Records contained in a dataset

*** Block opens ***

-- ==== Sys2Proof/Laws/KeepSpinQueues.lean ====
section
/-! SUPPORT. What the operations of Machine/Queues.lean leave of `spin`. -/

namespace Sys2Proof.Machine

@[simp] theorem State.barWrite_spin (s : State) (fn : FnId) (k : State → State) (hk : ∀ u, (k u).spin = u.spin) : (State.barWrite s fn k).spin = s.spin := by
  simp only [State.barWrite]
  (repeat' split) <;> simp_all

@[simp] theorem State.doorbellError_spin (s : State) (fn : FnId) (q : QId) (idx : Nat) : (State.doorbellError s fn q idx).spin = s.spin := by
  simp [State.doorbellError]

@[simp] theorem State.wakeLink_spin (s : State) : (State.wakeLink s).spin = s.spin := (rfl)

@[simp] theorem sqDoorbell_spin (fn : FnId) (q : QId) (value : Word) (s : State) : (sqDoorbell fn q value s).spin = s.spin := by
  simp [sqDoorbell]

@[simp] theorem execSqTailDoorbell_spin (t : Time) (fn : FnId) (q : QId) (value : Word) (s : State) : ∀ u, (execSqTailDoorbell t fn q value s) = .next u → u.spin = s.spin := by
  intro u h
  cases h
  simp

@[simp] theorem cqDoorbell_spin (fn : FnId) (q : QId) (value : Word) (s : State) : (cqDoorbell fn q value s).spin = s.spin := by
  simp [cqDoorbell]

@[simp] theorem execCqHeadDoorbell_spin (t : Time) (fn : FnId) (q : QId) (value : Word) (s : State) : ∀ u, (execCqHeadDoorbell t fn q value s) = .next u → u.spin = s.spin := by
  intro u h
  cases h
  simp

@[simp] theorem State.dropHeldOrder_spin (s : State) (fn : FnId) (q : QId) : (State.dropHeldOrder s fn q).spin = s.spin := (rfl)

@[simp] theorem State.deleteQueue_spin (s : State) (fn : FnId) (q : QId) : (State.deleteQueue s fn q).spin = s.spin := by
  simp [State.deleteQueue]

@[simp] theorem State.writeCtrl_spin (s : State) (fn : FnId) (q : QId) (w : Word) : (State.writeCtrl s fn q w).spin = s.spin := by
  simp [State.writeCtrl]

@[simp] theorem execQueueEnable_spin (t : Time) (fn : FnId) (q : QId) (ctrl : Word) (s : State) : ∀ u, (execQueueEnable t fn q ctrl s) = .next u → u.spin = s.spin := by
  intro u h
  cases h
  simp

@[simp] theorem execQueueDelete_spin (t : Time) (fn : FnId) (q : QId) (ctrl : Word) (s : State) : ∀ u, (execQueueDelete t fn q ctrl s) = .next u → u.spin = s.spin := by
  intro u h
  cases h
  simp

@[simp] theorem execQueueDeletionComplete_spin (t : Time) (fn : FnId) (q : QId) (s : State) : ∀ u, (execQueueDeletionComplete t fn q s) = .next u → u.spin = s.spin := by
  intro u h
  cases h
  simp

@[simp] theorem execRestart_spin (t : Time) (fn : FnId) (q : QId) (ctrl : Word) (s : State) : ∀ u, (execRestart t fn q ctrl s) = .next u → u.spin = s.spin := by
  intro u h
  cases h
  simp

@[simp] theorem State.takeSlot_spin (s : State) (n : Nat) : ∀ x, (State.takeSlot s n) = some x → x.2.spin = s.spin := by
  intro u h
  simp only [State.takeSlot] at h
  (repeat' split at h) <;> simp at h <;> subst h <;> simp

@[simp] theorem State.takeReview_spin (s : State) (fn : FnId) (n : Nat) : ∀ x, (State.takeReview s fn n) = some x → x.2.spin = s.spin := by
  intro u h
  simp only [State.takeReview] at h
  (repeat' split at h) <;> simp at h <;> subst h <;> simp

@[simp] theorem State.takeSide_spin (s : State) (n : Nat) : ∀ x, (State.takeSide s n) = some x → x.2.spin = s.spin := by
  intro u h
  simp only [State.takeSide] at h
  (repeat' split at h) <;> simp at h <;> subst h <;> simp

@[simp] theorem State.allotSpace_spin (s : State) (fn : FnId) (e : Entry) (headOfHeld : Bool) : ∀ x, (State.allotSpace s fn e headOfHeld) = some x → x.2.spin = s.spin := by
  intro x h
  unfold State.allotSpace at h
  split at h
  · cases h; rfl
  · split at h
    · cases h; rfl
    · split at h
      · split at h
        · cases h; rfl
        · split at h
          · cases h; rfl
          · split at h
            · cases h
            · obtain ⟨v, hv, rfl⟩ := Option.map_eq_some_iff.mp h
              have := State.takeSlot_spin _ _ _ hv
              simpa using this
      · exact State.takeReview_spin _ _ _ _ h
      · exact State.takeReview_spin _ _ _ _ h
      · split at h
        · cases h; rfl
        · exact State.takeReview_spin _ _ _ _ h
      · exact State.takeSide_spin _ _ _ h
      · exact State.takeSide_spin _ _ _ h
      · cases h; rfl

@[simp] theorem State.latchTimecode_spin (s : State) : (State.latchTimecode s).spin = s.spin := by
  simp [State.latchTimecode]

@[simp] theorem State.pushFetched_spin (s : State) (fn : FnId) (q : QId) (e : Entry) (a : Alloc) : (State.pushFetched s fn q e a).spin = s.spin := by
  simp [State.pushFetched]

@[simp] theorem State.bufferFull_spin (s : State) (fn : FnId) (q : QId) (e : Entry) : (State.bufferFull s fn q e).spin = s.spin := by
  simp [State.bufferFull]

@[simp] theorem State.holdFetch_spin (s : State) (fn : FnId) (q : QId) (e : Entry) : (State.holdFetch s fn q e).spin = s.spin := by
  simp [State.holdFetch]

@[simp] theorem State.fetchAll_spin (s : State) (fn : FnId) (q : QId) : ∀ l, (State.fetchAll s fn q l).spin = s.spin := by
  intro l
  induction l generalizing s with
  | nil => rfl
  | cons x l ih =>
    unfold State.fetchAll
    split
    · dsimp only
      split
      · next a s1 he =>
        have := State.allotSpace_spin _ _ _ _ _ he
        rw [ih]; simpa using this
      · simp
    · rfl

@[simp] theorem execCommandFetch_spin (t : Time) (entries : List (List Byte)) (s : State) : ∀ u, (execCommandFetch t entries s) = .next u → u.spin = s.spin := by
  intro u h
  simp only [execCommandFetch] at h
  cases h
  (repeat' split) <;> simp

@[simp] theorem execFetchReadError_spin (t : Time) (fn : FnId) (q : QId) (addr : DWord) (s : State) : ∀ u, (execFetchReadError t fn q addr s) = .next u → u.spin = s.spin := by
  intro u h
  cases h
  simp

@[simp] theorem execCoalesceTimerExpiry_spin (t : Time) (fn : FnId) (q : QId) (s : State) : ∀ u, (execCoalesceTimerExpiry t fn q s) = .next u → u.spin = s.spin := by
  intro u h
  simp only [execCoalesceTimerExpiry] at h
  cases h
  (repeat' split) <;> simp

@[simp] theorem execInboundBudgetWindow_spin (t : Time) (s : State) : ∀ u, (execInboundBudgetWindow t s) = .next u → u.spin = s.spin := by
  intro u h
  simp only [execInboundBudgetWindow] at h
  cases h
  (repeat' split) <;> simp

@[simp] theorem execAspmL1Entry_spin (t : Time) (s : State) : ∀ u, (execAspmL1Entry t s) = .next u → u.spin = s.spin := by
  intro u h
  cases h
  simp

@[simp] theorem execConfigRequestNotReady_spin (t : Time) (fn : FnId) (req : HostAccess) (s : State) : ∀ u, (execConfigRequestNotReady t fn req s) = .next u → u.spin = s.spin := by
  intro u h
  simp only [execConfigRequestNotReady] at h
  cases h
  (repeat' split) <;> simp

@[simp] theorem execHeldFetchResume_spin (t : Time) (fn : FnId) (q : QId) (s : State) : ∀ u, (execHeldFetchResume t fn q s) = .next u → u.spin = s.spin := by
  intro u h
  cases h
  split
  · simp
  · split
    · simp
    · split
      · next a s2 he =>
        have := State.allotSpace_spin _ _ _ _ _ he
        simpa using this
      · simp

@[simp] theorem execFullWaitExpiry_spin (t : Time) (fn : FnId) (q : QId) (s : State) : ∀ u, (execFullWaitExpiry t fn q s) = .next u → u.spin = s.spin := by
  intro u h
  simp only [execFullWaitExpiry] at h
  cases h
  (repeat' split) <;> simp

@[simp] theorem execRateDeficitRepeat_spin (t : Time) (s : State) : ∀ u, (execRateDeficitRepeat t s) = .next u → u.spin = s.spin := by
  intro u h
  simp only [execRateDeficitRepeat] at h
  cases h
  (repeat' split) <;> simp

end Sys2Proof.Machine
end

*** Block closes ***

### DESCRIPTION OF THE TASK
Write out exactly the lines that fall from the line with "theorem State.takeSlot_spin (s" to the line with "rfl⟩ := Option.map_eq_some_iff.mp h" in the records above, keeping both ends.

### ANSWER TO THE EXERCISE
@[simp] theorem State.takeSlot_spin (s : State) (n : Nat) : ∀ x, (State.takeSlot s n) = some x → x.2.spin = s.spin := by
  intro u h
  simp only [State.takeSlot] at h
  (repeat' split at h) <;> simp at h <;> subst h <;> simp

@[simp] theorem State.takeReview_spin (s : State) (fn : FnId) (n : Nat) : ∀ x, (State.takeReview s fn n) = some x → x.2.spin = s.spin := by
  intro u h
  simp only [State.takeReview] at h
  (repeat' split at h) <;> simp at h <;> subst h <;> simp

@[simp] theorem State.takeSide_spin (s : State) (n : Nat) : ∀ x, (State.takeSide s n) = some x → x.2.spin = s.spin := by
  intro u h
  simp only [State.takeSide] at h
  (repeat' split at h) <;> simp at h <;> subst h <;> simp

@[simp] theorem State.allotSpace_spin (s : State) (fn : FnId) (e : Entry) (headOfHeld : Bool) : ∀ x, (State.allotSpace s fn e headOfHeld) = some x → x.2.spin = s.spin := by
  intro x h
  unfold State.allotSpace at h
  split at h
  · cases h; rfl
  · split at h
    · cases h; rfl
    · split at h
      · split at h
        · cases h; rfl
        · split at h
          · cases h; rfl
          · split at h
            · cases h
            · obtain ⟨v, hv, rfl⟩ := Option.map_eq_some_iff.mp h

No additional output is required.